Provider Quality Improvement

Our Health Plan has an ongoing Quality Assessment and Performance Improvement (QAPI) program that is comprehensive in scope and focuses its utmost attention on the quality of clinical care and services to our members. The program is tailored toward ensuring that members receive preventive health care in a timely manner and providing care management to individuals with special health care needs. The QAPI program adheres to state and federal requirements and is overseen by the Governing Board of Directors and Quality Improvement Committees.

Performance improvement and measurement is fundamental to the QAPI program. What cannot be measured cannot be improved. Therefore, it is through analysis of encounter data that we are able to identify gaps in care and recommend opportunities for improvement. The QAPI program is always seeking provider involvement, feedback and recommendations for improving the delivery of care and services.

Information on Quality Improvement Projects is available upon request.

Health Care Effectiveness Data and Information Set (HEDIS)

Our Quality Improvement Program is focused on improving member health care outcomes. We participate in a nationally recognized measurement activity called Health Care Effectiveness Data and Information Set (HEDIS).

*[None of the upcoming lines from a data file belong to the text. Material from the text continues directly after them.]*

-- ==== Sys2Proof/Proofs/Prefetch.lean ====
section
/-!
PROOFS. O40 is refuted: a walk that has found the leaf of a 2 MiB page serves the misses of other pages of its group.
-/

namespace Sys2Proof.Machine

/-! ### prf (O40)

An address that misses joins a walk of its group of 32 pages whose leaf has been found to be that of a 2 MiB page
(`Walk.serves`). The statement asks for a walk of the address's own page: the state that refutes it holds a walk of page 1
which has found its leaf, and a `prf` whose record has an address in page 2. -/

/-- A walk of page 1 of context 0, which has found the leaf of its group, for the M-square at slot 256. -/
def groupWalk : Walk :=
  { board := 0, ctx := 0, page := 1, granted := true, level := 5, table := 0, found := some 0, requesters := [reqMsq 0 0]
    dropped := false, copy := false, agent := 0 }

/-- A link into slot 256 with a token of one record, whose lane 0 holds an address in page 2. -/
def pageTwoLink : Link :=
  { src := 9, out := 0, dst := 256, opd := .a, cap := 2
    toks := [{ Token.empty with payload := vput Token.empty.payload 0 0x20000, valid := 1 }]
    sticky := false, era := 0, renew := none }

/-- The machine in the turn of a memory node at slot 256, while the walk is under way. -/
def joinState : State :=
  { State.reset with
    planes := [(0, { Plane.empty with ctx := some 0, nodes := [(256, Node.fresh 0)], links := [pageTwoLink] })]
    ctxs := [(0, Ctx.blank)], walks := [groupWalk], actor := .node 0 0 256 }

def joinNode : At := { region := 0, plane := 0, slot := 256, node := Node.fresh 0, pl := joinState.plane 0 }

/-- A `prf` without targets. -/
def joinFields : Fields :=
  { fn := 0, ty := .i32, tga := .absent, tgb := .absent, dpa := 0, dpb := 0, pm := .always, imm := 0 }

/-- The walks after an instruction. -/
def walksAfter : Res → List Walk
  | .next t => t.walks
  | _ => []

theorem joinNode_data : NodeData joinState joinNode joinFields [.a] := by
  refine ⟨⟨⟨0, 0, rfl, rfl⟩, rfl, rfl, rfl, rfl, rfl, rfl, rfl⟩, rfl, rfl, rfl⟩

theorem joinNode_room : joinNode.room joinFields := ⟨rfl, rfl, rfl⟩

theorem joinNode_walks : walksAfter (exec (.prf joinFields) joinState) = [groupWalk] := by
  decide

theorem joinNode_misses : joinState.translate joinNode.req (joinNode.region / 32) joinNode.region joinNode.ctx
    (joinNode.base joinFields + ((joinNode.at joinFields [.a] .a).at 0).toNat) .read = .miss := by
  decide

/-- Refutes O40: `prf` of an address whose page's group has a walk with its leaf found joins that walk, and no walk of the
address's own page is under way then. -/
theorem not_flightsLeave : ¬ Obligations.FlightsLeave := by
  unfold Obligations.FlightsLeave
  intro h
  obtain ⟨-, h⟩ := h
  obtain ⟨hprf, -⟩ := h joinState joinNode joinFields joinNode_room
  obtain ⟨u, t, ids, hfires, -, -, hmiss⟩ := hprf joinNode_data rfl
  obtain ⟨hexec, -⟩ := hfires
  obtain ⟨w, hw, -, hpage, -⟩ := hmiss 0 (by decide) (by decide) (by decide) joinNode_misses
  have hwalks : u.walks = [groupWalk] := by
    rw [← joinNode_walks, hexec, if_pos (by decide)]
    rfl
  rw [hwalks, List.mem_singleton] at hw
  rw [hw] at hpage
  exact absurd hpage (by decide)

end Sys2Proof.Machine
end

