theorem laneNode_memOk {s : State} {f ins g} (h : s.memOk) : ResOk (laneNode s f ins g) := by
  unfold laneNode
  dsimp only
  exact stdNode_memOk h plainMarks_memOk (fire_memOk h)

theorem State.reachObject_memOk {s : State} {q va use} (h : s.memOk) : Reach.Ok (s.reachObject q va use) := by
  unfold State.reachObject
  exact ite_ok (Reach.Ok.of_out (State.raise_memOk h)) (State.reach_memOk h)

theorem State.writeAreas_memOk {old : State} {new : State} (hnew : new.memOk) : (old.writeAreas new).memOk := by
  unfold State.writeAreas
  refine foldl_ok (fun {_} {_} h4 => ?_) hnew
  split
  · split
    · exact State.poke_memOk h4
    · exact h4

theorem State.startInstance_memOk {s : State} {serial vf d r index} (h : s.memOk) :
    (s.startInstance serial vf d r index).memOk := by
  unfold State.startInstance
  dsimp only
  split <;> exact h

theorem State.advance_memOk {s : State} {q n} (h : s.memOk) : (s.advance q n).memOk :=
  h

theorem execBrate_memOk {a b unit} {s : State} (h : s.memOk) : ResOk (execBrate a b unit s) := by
  unfold execBrate
  dsimp only
  exact issueAs_memOk h (ite_ok (stall_memOk h) (ite_ok (next_ok (State.raise_memOk h)) (next_ok h)))

theorem State.watchTrap_memOk {s : State} {q n i addr} (h : s.memOk) : (s.watchTrap q n i addr).memOk := by
  unfold State.watchTrap
  dsimp only
  exact State.takeTrap_memOk h

theorem State.doneWait_memOk {s : State} {q n hit} (h : s.memOk) : (s.doneWait q n hit).memOk := by
  unfold State.doneWait
  dsimp only
  split
  · exact State.watchTrap_memOk h
  · exact h

theorem State.callHome_memOk {s : State} {q n va size p op acq rel sc} (h : s.memOk) :
    (s.callHome q n va size p op acq rel sc).memOk := by
  unfold State.callHome
  dsimp only
  exact State.await_memOk (State.place_memOk h)

theorem State.freeWord_memOk {s : State} (h : s.memOk) : SndOk (s.freeWord) :=
  h

theorem State.createObject_memOk {s : State} {e w} (h : s.memOk) : ExSnd (s.createObject e w) := by
  unfold State.createObject
  dsimp only
  refine ite_ok (ExSnd.of_ok h) ?_
  split
  · exact ExSnd.of_error
  · exact ite_ok ExSnd.of_error (ExSnd.of_ok h)

theorem State.rmwResult_memOk {s : State} {e op old} (h : s.memOk) : ExSnd (s.rmwResult e op old) := by
  unfold State.rmwResult
  dsimp only
  split
  · exact ExSnd.of_ok h
  · split
    · exact ExSnd.of_error
    · split
      · exact ExSnd.of_error
      · refine ite_ok ?_ ?_
        · refine ExSnd.of_ok ?_
          refine pair_snd ?_
          refine SndOk.snd ?_
          refine State.freeWord_memOk ?_
          split <;> exact h
        · refine ExSnd.of_ok ?_
          refine pair_snd ?_
          split <;> exact h
  · exact State.createObject_memOk h

theorem State.arrivalIssued_memOk {s : State} {q va} (h : s.memOk) : OptOk (s.arrivalIssued q va) := by
  unfold State.arrivalIssued
  dsimp only
  refine bind_any (fun {_} => ?_)
  refine bind_any (fun {_} => ?_)
  split
  · refine ite_ok none_state ?_
    split
    · exact some_state h
    · exact none_state
  · exact none_state

theorem State.rmwTrap_memOk {s : State} {q c addr} (h : s.memOk) : (s.rmwTrap q c addr).memOk := by
  unfold State.rmwTrap
  exact State.raise_memOk h

theorem execSarrv_memOk {d a b rel} {s : State} (h : s.memOk) : ResOk (execSarrv d a b rel s) := by
  unfold execSarrv
  dsimp only
  refine issueAs_memOk h (fun {_} => ?_)
  split
  · split
    · have hu := OptOk.get ‹_› (State.arrivalIssued_memOk h)
      exact next_ok (State.doneWait_memOk hu)
    · exact stall_memOk h
  · split
    · exact next_ok (State.rmwTrap_memOk h)
    · refine ite_ok ?_ (next_ok (State.doneWait_memOk h))
      split
      · rename_i hq4
        have hu := Reach.Ok.out hq4 (State.reachObject_memOk h)
        exact next_ok hu
      · exact next_ok (State.doneWait_memOk h)
      · exact next_ok (State.callHome_memOk h)
  · refine ite_ok (stall_memOk h) ?_
    refine ite_ok ?_ ?_
    · refine ite_ok (next_ok (State.raise_memOk h)) ?_
      split
      · rename_i hq5
        have hu := Reach.Ok.out hq5 (State.reachObject_memOk h)
        exact next_ok hu
      · exact next_ok (State.doneWait_memOk h)
      · exact next_ok (State.callHome_memOk h)
    · split
      · rename_i hq4
        have hu := Reach.Ok.out hq4 (State.reachObject_memOk h)
        exact next_ok hu
      · exact next_ok h
      · exact ite_ok (next_ok (State.raise_memOk h)) (next_ok (State.await_memOk (State.place_memOk h)))
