-- ==== Sys2Proof/Proofs/HostAccesses.lean ====
section
/-!
PROOFS. O58: notify writes, host threads' writes and the HDM window.
-/

namespace Sys2Proof.Machine

/-! ### A copy for a notify write keeps the sequencers and the planes (R428, R198) -/

/-- The sequencers and the planes stay. -/
def SameRuns (s t : State) : Prop := t.seqs = s.seqs ∧ t.planes = s.planes

theorem SameRuns.refl (s : State) : SameRuns s s := ⟨rfl, rfl⟩

theorem SameRuns.trans {s t u : State} (h : SameRuns s t) (g : SameRuns t u) : SameRuns s u :=
  ⟨g.1.trans h.1, g.2.trans h.2⟩

theorem SameRuns.of_regions {s t : State} (h : SameButRegions s t) : SameRuns s t := by
  obtain ⟨-, -, hs, hp⟩ := h.fields
  exact ⟨hs, hp⟩

theorem SameRuns.fill (s : State) (l : List Nat) (e : Cached) : SameRuns s (s.fill l e) := by
  induction l generalizing s with
  | nil => exact .refl s
  | cons q l ih => exact SameRuns.trans (t := { s with tlbs := _, frees := _ }) ⟨rfl, rfl⟩ (ih _)

theorem SameRuns.takeFrame {s s' : State} {n f : Nat} {c c' : Ctx} (h : s.takeFrame n c = some (f, c', s')) :
    SameRuns s s' := by
  unfold State.takeFrame at h
  split at h
  · exact absurd h nofun
  · cases h
    exact ⟨rfl, rfl⟩

theorem SameRuns.copyFor (s : State) (a src dst : Nat) : SameRuns s (s.copyFor a src dst) := by
  have hmem : SameRuns s { s with mem := s.copyPage (Agent.ofKey a) src dst } := ⟨rfl, rfl⟩
  unfold State.copyFor
  exact hmem.trans ((SameRuns.of_regions (.chargeAt _ _ _ _)).trans (.of_regions (.chargeAt _ _ _ _)))

theorem SameRuns.copyBranchPage (s : State) (w : Walk) (c : Ctx) (b k : Nat) : SameRuns s (s.copyBranchPage w c b k) := by
  unfold State.copyBranchPage
  dsimp only
  split
  · exact .refl s
  · split
    · exact SameRuns.trans (t := { s.setCtx w.ctx _ with frees := _ }) ⟨rfl, rfl⟩ (.fill _ _ _)
    · split
      · exact ⟨rfl, rfl⟩
      · split
        · exact ⟨rfl, rfl⟩
        · split
          · exact SameRuns.trans (t := { s.setCtx w.ctx _ with frees := _ }) ⟨rfl, rfl⟩ (.fill _ _ _)
          · rename_i hf
            exact SameRuns.trans (t := { s.setCtx w.ctx _ with frees := _ }) ⟨rfl, rfl⟩
              ((SameRuns.takeFrame hf).trans ((SameRuns.copyFor _ _ _ _).trans ⟨rfl, rfl⟩))

theorem SameRuns.copyTablePage (s : State) (w : Walk) (c : Ctx) : SameRuns s (s.copyTablePage w c) := by
  unfold State.copyTablePage
  split
  · exact .fill _ _ _
  · split
    · exact ⟨rfl, rfl⟩
    · split
      · exact .fill _ _ _
      · rename_i hf
        exact (SameRuns.takeFrame hf).trans ((SameRuns.copyFor _ _ _ _).trans
          (SameRuns.trans (t := { State.forget _ _ _ with mem := _ }) ⟨rfl, rfl⟩ (.of_regions (.chargeAt _ _ _ _))))

theorem SameRuns.notifyCopy (s : State) (n va : Nat) : SameRuns s (s.notifyCopy n va) := by
  unfold State.notifyCopy
  split
  · exact .refl s
  · dsimp only
    split
    · split
      · exact .copyBranchPage _ _ _ _ _
      · exact .copyTablePage _ _ _
    · exact .copyTablePage _ _ _

theorem SameRuns.notifyKey {s own : State} {n va key : Nat} (h : s.notifyKey n va = some (key, own)) : SameRuns s own := by
  unfold State.notifyKey at h
  split at h
  · exact absurd h nofun
  · split at h
    · cases h
      exact .refl s
    · dsimp only at h
      split at h
      · split at h
        · exact absurd h nofun
        · cases h
          exact .notifyCopy s n va
      · exact absurd h nofun

/-! ### Every wait looks again -/

theorem Tab.find?_of_mem {β : Type} {t : Tab β} {e : Nat × β} (h : e ∈ t) : ∃ v, Tab.find? t e.1 = some v := by
  induction t with
  | nil => exact nomatch h
  | cons d t ih =>
    obtain ⟨j, v⟩ := d
    unfold Tab.find?
    split
    · exact ⟨v, rfl⟩
    · rename_i hne
      obtain rfl | h := List.mem_cons.1 h
      · exact absurd rfl hne
      · exact ih h

/-- What a notified sequencer is: it looks again where its context is the device's. -/
def State.notified (s : State) (v : Vd) (q : Nat) (x : Seq) : Seq :=
  match s.ctxOf q with
  | some n => if v.ctxs.contains n then x.wake else x
  | none => x

theorem seq_notifyAll (s : State) (v : Vd) (q : Nat) :
    (s.notifyAll v).seq q = match Tab.find? s.seqs q with | some x => s.notified v q x | none => Seq.reset q := by
  have hfind : Tab.find? (s.notifyAll v).seqs q = (Tab.find? s.seqs q).map (s.notified v q) :=
    Tab.find?_mapValue s.seqs (s.notified v) q
  refine (congrArg (fun o => o.getD (Seq.reset q)) hfind).trans ?_
  cases Tab.find? s.seqs q <;> rfl

theorem seq_notifyAll_same (s : State) (v : Vd) (q : Nat) : SameButWaits (s.seq q) ((s.notifyAll v).seq q) := by
  have hseq : s.seq q = (Tab.find? s.seqs q).getD (Seq.reset q) := rfl
  rw [seq_notifyAll, hseq]
  cases Tab.find? s.seqs q with
  | none => exact .refl _
  | some x =>
    dsimp only
    unfold State.notified
    split
    · split
      · exact x.wake_same
      · exact .refl x
    · exact .refl x

/-- Looking again keeps the registers and the place. -/
theorem notifyAll_keeps {s t : State} (h : t.seqs = s.seqs) (v : Vd) (q : Nat) :
    ((t.notifyAll v).seq q).user = (s.seq q).user ∧ ((t.notifyAll v).seq q).bank = (s.seq q).bank ∧
      ((t.notifyAll v).seq q).ip = (s.seq q).ip := by
  obtain ⟨_, _, _, hsame⟩ := seq_notifyAll_same t v q
  have hseq : t.seq q = s.seq q := congrArg (fun l => Tab.getD l q (Seq.reset q)) h
  rw [hsame, hseq]
  exact ⟨rfl, rfl, rfl⟩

Our HEDIS measures compliance with clinical elements such as breast cancer screening, colorectal cancer screening and diabetic care on preventive screenings. Reviewing our performance on HEDIS measures not only demonstrates our commitment to quality, it also helps us identify areas for improvement. HEDIS was designed to compare health plan performance across plans and against benchmarks. Annually we share our results with our high volume providers stating their individual performance as well as the overall agency performance for HEDIS.